Весенний филармонический клавирабенд Соколова уже стал своеобразным ритуалом, священнодействием, привлекающим многочисленных петербургских и не только петербургских поклонников артиста. Огромный ажиотаж, сопровождающий выступления музыканта в его родном городе, понятен: Соколов не просто дает концерт, каждый год он готовит особое послание, программу, неизменно повторяемую им в самых разных залах мира и заключающую в себе всегда нечто большее, нежели набор пьес и сонат. Классический материал становится для него материалом, из которого он готовит свой собственный «фильм», где нет ни единого случайного «кадра». Оформленные в единое целое вещи всегда настолько плотно «подогнаны» друг к другу по стилю, эмоциональному состоянию, даже тональному плану и так далее, что размышления по этому поводу можно оформить в отдельный научно-аналитический труд.
Программа нынешнего года оказалась неожиданной и удивительной. Одна из первых загадок заключалась в том, что Соколов вдруг обратился к творчеству Йозефа Гайдна, исполнив три его далеко не самые хрестоматийные сонаты, которые в современной практике редко переступают пространство музыкальных школ. Вторая проблема, вставшая перед внимательным слушателем, заключалась в отсутствии выраженного драматургического центра, смыслового ядра, вокруг которого обычно выстраивается «сюжет». Если позволить себе перейти на язык других видов искусства, то возникшую ситуацию можно уподобить случаю, когда мастер философского романа вдруг представляет на суд публики цикл небольших рассказов, внешне, казалось бы, мало связанных друг с другом. Или создатель киноэпопеи снимает описательные новеллы, объединенные почему-то в единый цикл. При этом всем понятно, что ничего случайного у Соколова быть не может и что за внешней мозаичностью скрываются серьезные, глубочайшие идеи.
Гайдновские сонаты № 32 (соль минор), № 47 (си минор) и № 49 (до-диез минор) в музыковедческой среде принято относить к периоду Sturm und drang, когда в творчестве внешне оптимистического венского классика вдруг появляются весьма тревожные мотивы, а смелые эксперименты с формой и гармонией почти выводят композитора за привычные границы классицизма. Соколов специально избрал для первого отделения эти три «неправильные» сонаты, одна из которых (№ 32) состоит из двух минорных частей, другая (№ 47) вместо положенной медленной середины включает в себя изящный менуэт, а третья (№ 49) завершается подобным же тихим и медленным танцем.

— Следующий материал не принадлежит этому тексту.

/-! ## The run of EXEC_CMD -/

/-- From the first exchange of the ready-wait to the first exchange of the poll. -/
theorem runs_sent (s : State) {index : Index} {arg : Word} {misses : List (Byte × Answer)} {w : Answer}
    {rest : List Answer} (hb : s.busy = true) (hm : s.micro = .readyXfer) (hr : s.readyCnt = 1)
    (hc : s.cmd = some ⟨index, arg⟩) (ha : s.answers = missAnswers misses ++ Answer.byteOf 0xFF :: w :: rest)
    (hw : w.fault = false) (hmiss : ∀ m ∈ misses, m.1 ≠ 0xFF) (hlen : misses.length < s.params.nReady)
    (hp : 0 < s.params.nResp) :
    runs (2 * misses.length + 3) s = .next { s with
      readyCnt := misses.length + 1, errCode := none, frame := frameOf index arg, crc := frameCrc index arg
      respCnt := 1, micro := .pollXfer, answers := rest
      trace := s.trace ++ missEvents s.params misses ++
        [.xfer s.params.placeholder (some 0xFF), .write (frameOf index arg).toList true] } := by
  let u : State := { s with
    readyCnt := s.readyCnt + misses.length, errCode := none, micro := .sendFrame, answers := w :: rest
    trace := s.trace ++ missEvents s.params misses ++ [.xfer s.params.placeholder (some 0xFF)] }
  have h1 : runs (2 * misses.length + 1) s = .next u := by
    rw [runs_ready misses s _ hb hm ha hmiss (by omega)]
    simp only [readyOk, hc, u]
  have h2 : step u = .next (sendCommand index arg u) := step_sendFrame (c := ⟨index, arg⟩) hb rfl hc
  have h3 : step (sendCommand index arg u) = startPoll { sendCommand index arg u with
      answers := rest, trace := u.trace ++ [.write (frameOf index arg).toList true] } := by
    rw [step_frameWrite (a := w) (rest := rest) rfl rfl rfl, hw]
    rfl
  have hn : ¬ 0 = s.params.nResp := by omega
  have h4 := runs_then_step h1 h2
  rw [show 2 * misses.length + 3 = 2 * misses.length + 1 + 1 + 1 by omega, runs_then h4, runs_single, h3]
  simp only [startPoll, pollAttempt, sendCommand, u, hn, if_false]
  simp [hr, hb, hc, Nat.add_comm]

/-- A byte other than the sentinel ends the poll. -/
theorem pollByte_status {s : State} {b : Byte} (hne : b ≠ sentinel) : pollByte b s = .next (statusByte b s) := by
  simp [pollByte, hne]

/-- From the first exchange of the poll to the complete response. -/
theorem runs_polled (s : State) {sh : Shape} {polls : Nat} {st : Byte} {q : Quad} {rest : List Answer}
    (hb : s.busy = true) (hm : s.micro = .pollXfer) (hr : s.respCnt = 1) (hs : s.shape = sh)
    (ha : s.answers = List.replicate polls (Answer.byteOf 0xFF) ++ Answer.byteOf st :: (echoAnswers (echoOf sh st q) ++ rest))
    (hp : polls < s.params.nResp) (hst : st ≠ 0xFF) :
    runs (polls + 1 + (if readsExtra sh st then 4 else 0)) s = .next { s with
      respCnt := polls + 1, status := st, extra := if readsExtra sh st then q else s.extra
      micro := .respond, answers := rest
      trace := s.trace ++ List.replicate polls (.xfer s.params.placeholder (some 0xFF)) ++
        [.xfer s.params.placeholder (some st)] ++ echoEvents s.params (echoOf sh st q) } := by
  subst hs
  let u : State := { s with
    respCnt := s.respCnt + polls, answers := Answer.byteOf st :: (echoAnswers (echoOf s.shape st q) ++ rest)
    trace := s.trace ++ List.replicate polls (.xfer s.params.placeholder (some 0xFF)) }
  let v : State := { u with
    answers := echoAnswers (echoOf s.shape st q) ++ rest, trace := u.trace ++ [.xfer s.params.placeholder (some st)] }
  have h1 : runs polls s = .next u := runs_sentinels polls s _ hb hm ha (by omega)
  have h2 : step u = .next (statusByte st v) := by
    rw [step_pollXfer (s := u) hb hm rfl]
    exact pollByte_status (s := v) hst
  have h12 := runs_then_step h1 h2
  cases hx : readsExtra s.shape st
  · simp only [Bool.false_eq_true, if_false, Nat.add_zero]
    rw [h12]
    simp [statusByte, hx, u, v, hr, echoOf, echoAnswers, echoEvents, Nat.add_comm]
  · simp only [if_true]
    rw [runs_then h12, runs_extra (statusByte st v) q rest (by simpa [statusByte, hx, u, v] using hb)
      (by simp [statusByte, hx, u, v]) (by simp [statusByte, hx, u, v, echoOf, echoAnswers])]
    simp [statusByte, hx, u, v, hr, echoOf, echoEvents, Nat.add_comm]

/-- How many steps an EXEC_CMD takes from its first exchange to its complete response. -/
def commandSteps (misses : List (Byte × Answer)) (polls : Nat) (sh : Shape) (st : Byte) : Nat :=
  2 * misses.length + 3 + (polls + 1 + (if readsExtra sh st then 4 else 0))

/-- From the first exchange of its ready-wait, EXEC_CMD comes to its complete response. -/
theorem runs_command (s : State) {index : Index} {arg : Word} {sh : Shape} {misses : List (Byte × Answer)} {w : Answer}
    {polls : Nat} {st : Byte} {q : Quad} {rest : List Answer} (hb : s.busy = true) (hm : s.micro = .readyXfer)
    (hr : s.readyCnt = 1) (hc : s.cmd = some ⟨index, arg⟩) (hs : s.shape = sh)
    (ha : s.answers = commandAnswers misses w polls st (echoOf sh st q) ++ rest) (hw : w.fault = false)
    (hmiss : ∀ m ∈ misses, m.1 ≠ 0xFF) (hlen : misses.length < s.params.nReady) (hp : polls < s.params.nResp)
    (hst : st ≠ 0xFF) :
    runs (commandSteps misses polls sh st) s =
      .next { s.received index arg sh misses polls st q rest with micro := .respond } := by
  have h1 := runs_sent s (rest := List.replicate polls (Answer.byteOf 0xFF) ++ Answer.byteOf st ::
    (echoAnswers (echoOf sh st q) ++ rest)) hb hm hr hc (by rw [ha]; simp [commandAnswers]) hw hmiss hlen (by omega)
  refine (runs_then h1).trans ((runs_polled _ (by exact hb) rfl rfl (by exact hs) rfl (by exact hp) hst).trans ?_)
  simp [State.received, commandEvents, hs]

/-- The complete response is validated: the error of its status byte is raised, or EXEC_CMD succeeds. -/
theorem runs_validated (s : State) {index : Index} {arg : Word} {sh : Shape} {misses : List (Byte × Answer)} {w : Answer}
    {polls : Nat} {st : Byte} {q : Quad} {rest : List Answer} (hb : s.busy = true) (hm : s.micro = .readyXfer)
    (hr : s.readyCnt = 1) (hc : s.cmd = some ⟨index, arg⟩) (hs : s.shape = sh)
    (ha : s.answers = commandAnswers misses w polls st (echoOf sh st q) ++ rest) (hw : w.fault = false)
    (hmiss : ∀ m ∈ misses, m.1 ≠ 0xFF) (hlen : misses.length < s.params.nReady) (hp : polls < s.params.nResp)
    (hst : st ≠ 0xFF) :
    runs (commandSteps misses polls sh st + 1) s =
      (match statusError st with
        | some k => raise (.commandRejected k) { s.received index arg sh misses polls st q rest with micro := .respond }
        | none => cmdOk ⟨st, echoOf sh st q⟩ { s.received index arg sh misses polls st q rest with micro := .respond }) := by
  rw [runs_then (runs_command s hb hm hr hc hs ha hw hmiss hlen hp hst)]
  rw [runs_single, step_respond (s := { s.received index arg sh misses polls st q rest with micro := .respond }) hb rfl hst]
  show receive st (if readsExtra sh st then some (if readsExtra sh st then q else s.extra) else none) _ = _
  cases hx : readsExtra sh st <;> cases he : statusError st <;> simp [receive, State.received, hx, he, echoOf]

end Sys2Proof.Machine
end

Безусловно, создавая подобные вещи, Гайдн опирался на еще существовавшую тогда барочную церковную и риторическую традицию, где внутренний месседж определял форму (вспомним непостижимые примеры единства слова и мелодии у Баха). Прозрачнейшую, внешне очень простую фактуру пианист воспроизводил с такой трепетностью и кристальной чистотой, что буквально захватывало дух. Рояль преображался то в большой «небесный» клавесин, то в «хрустальную» челесту, то в целый камерный оркестр. Это ни в коей мере не было попыткой «воссоздать» стиль в духе адептов исторически информированного исполнительства – Соколов, как никто другой, понимает принципиальную невозможность вернуться в строгий мир классического прошлого, все, что остается современному рассеянному, погрязшему в мелкой суете сознанию, – ловить тени иного измерения. Но для того, чтобы увидеть эти тени, требуется тот, кто властно прикажет остановиться и обратить свой взор в нужную сторону...
Сыгранные во втором отделении четыре экспромта Шуберта (op. 142) стали продолжением начатых в Гайдне диалогов о непостижимо прекрасном и безвозвратно ушедшем. В простоте шубертовских мелодий с их многократными повторениями вдруг предстала необыкновенная ситуация, когда человек, разоблачаясь и снимая многочисленные маски, с изумлением обнаруживает самого себя. Но трагизм заключается в том, что это случается уже за пределами земного мира. В «бесконечных» вариациях третьего экспромта вдруг засквозила особая, даже пугающая бесхитростность, когда правда каждого мгновения вдруг вырастает в такую полноту, что от нее уже нельзя закрыться или убежать. Главная сила артистов, подобных Соколову, заключается в том, что, общаясь с гениями прошлого, они открывают человеку истину о нем самом, ставят его перед зеркалом, отражающим каждый жест души.
Шесть бисов по традиции стали послесловием после громады завершившегося концерта. Пестрый калейдоскоп, в котором струящийся ми-бемоль мажорный Экспромт (op. 94) Шуберта сменялся частями из сюиты Рамо («Дикари» и «Перекликание птиц»), пасторальной мазуркой Шопена и томлением ми-минорной Прелюдии (ор. 11) Скрябина, скорее напоминал композиции картин Брейгеля, где внешний быт становится формой выражения Священной истории.